When Irish and Northern Irish companies ask if there is *one* thing they can or should do to minimize the risk of operating in the US, I channel my inner Mr. McGuire (from the movie The Graduate) and say ‘process.’ It’s not quite as pithy as ‘plastics,’ but it works. What I mean by that remark is this: adopting and consistently using a process for developing and executing US contracts will go a long way in terms of risk mitigation. Comprehensive, American-style contracts, and the process by which they are built, are the most powerful defenses in an Irish or Northern Irish company’s risk-avoidance arsenal.
More specifically, to mitigate the risk of US operations ‘visiting’ the Irish or Northern Irish parent, those companies should:
- Implement Standard Terms and Conditions, including:
- Choice of forum (picking the court in advance, or including carefully drafted arbitration clause);
- Choice of law;
- Required mediation / good faith conferral;
- Waiver of jury trial (depending on jurisdiction);
- Limitation of remedies (limiting consequential damages, including lost profits, and punitive damages);
- Indemnification provision for suits arising from activity of counter-party;
- No written modification of contract; and
- Allocation of Attorney’s Fees in dispute.
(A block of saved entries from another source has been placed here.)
-- ==== Sys2Proof/Syntax.lean ====
section
/-! DEFINITION. The 21 instructions of 30_encoding.md R63, one constructor per row of spec/opcode_table.json in the table's
order, and the names of the reasons for which a word is no instruction (R58). Every operand has exactly the width of its
field, so a term with an operand out of range cannot be written (10_state.md R11, 92_eei_decisions.md D22). -/

namespace Sys2Proof

/-- The instructions. `x` and `y` are register indices, `kk` an immediate byte, `nnn` an immediate address
(30_encoding.md R51, R53). `SHR Vx` and `SHL Vx` carry their unused field `y`, so that encoding a decoded instruction
gives back its word (40_cycle_decode.md R76). -/
inductive Instr where
  /-- `RET`, 00EE (41 R87). -/
  | ret
  /-- `JP addr`, 1nnn (41 R85). -/
  | jpAddr (nnn : Addr12)
  /-- `CALL addr`, 2nnn (41 R86). -/
  | callAddr (nnn : Addr12)
  /-- `SE Vx, byte`, 3xkk (41 R89). -/
  | seVxByte (x : RegIdx) (kk : Byte)
  /-- `SNE Vx, byte`, 4xkk (41 R90). -/
  | sneVxByte (x : RegIdx) (kk : Byte)
  /-- `SE Vx, Vy`, 5xy0 (41 R91). -/
  | seVxVy (x y : RegIdx)
  /-- `LD Vx, byte`, 6xkk (42 R100). -/
  | ldVxByte (x : RegIdx) (kk : Byte)
  /-- `ADD Vx, byte`, 7xkk (42 R101). -/
  | addVxByte (x : RegIdx) (kk : Byte)
  /-- `LD Vx, Vy`, 8xy0 (43 R106). -/
  | ldVxVy (x y : RegIdx)
  /-- `OR Vx, Vy`, 8xy1 (43 R107). -/
  | orVxVy (x y : RegIdx)
  /-- `AND Vx, Vy`, 8xy2 (43 R108). -/
  | andVxVy (x y : RegIdx)
  /-- `XOR Vx, Vy`, 8xy3 (43 R109). -/
  | xorVxVy (x y : RegIdx)
  /-- `ADD Vx, Vy`, 8xy4 (43 R110). -/
  | addVxVy (x y : RegIdx)
  /-- `SUB Vx, Vy`, 8xy5 (43 R111). -/
  | subVxVy (x y : RegIdx)
  /-- `SHR Vx`, 8xy6 (43 R112); `y` is not used. -/
  | shrVx (x y : RegIdx)
  /-- `SUBN Vx, Vy`, 8xy7 (43 R113). -/
  | subnVxVy (x y : RegIdx)
  /-- `SHL Vx`, 8xyE (43 R114); `y` is not used. -/
  | shlVx (x y : RegIdx)
  /-- `SNE Vx, Vy`, 9xy0 (44 R120). -/
  | sneVxVy (x y : RegIdx)
  /-- `LD I, addr`, Annn (44 R121). -/
  | ldIAddr (nnn : Addr12)
  /-- `JP V0, addr`, Bnnn (41 R88). -/
  | jpV0Addr (nnn : Addr12)
  /-- `RND Vx, byte`, Cxkk (44 R122). -/
  | rndVxByte (x : RegIdx) (kk : Byte)
deriving DecidableEq, Repr

/-- Why a word is no instruction: the reasons of 30_encoding.md R58. Every one of them is `InvalidOpcode`. -/
inductive BadWord where
  /-- Family 0, and not 00EE (R55). -/
  | family0
  /-- Family 5 or 9 with a low nibble other than 0 (R56). -/
  | skipNibble
  /-- Family 8 with a low nibble outside the table of R57. -/
  | aluNibble
  /-- Family D, E or F: deferred, no handler bound (R59). -/
  | deferred
deriving DecidableEq, Repr

/-- Why a byte sequence does not begin with an instruction. -/
inductive DecodeError where
  /-- Fewer than the two bytes of an opcode word (30_encoding.md R50). -/
  | truncated
  /-- The first two bytes are a word that is no instruction. -/
  | badWord (b : BadWord)
deriving DecidableEq, Repr

end Sys2Proof
end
- Centralize final review of any contracts involving the US market.
- Make clear to counter-party that the discussions are not final until final approval secured.
- If Terms and Conditions are referenced in contract, make sure they are available (website) or supplied to the other party.
- Resolve the “Battle of the Forms,” noting and addressing competing provisions in the other party’s terms and conditions.
- Decide whether CISG (Convention on Contracts for the International Sale of Goods) should apply. If not, must include an explicit opt-out in the contract.
- For ongoing business, consider a Master Agreement with controlling terms, under which individual purchase orders or statements of work will issue.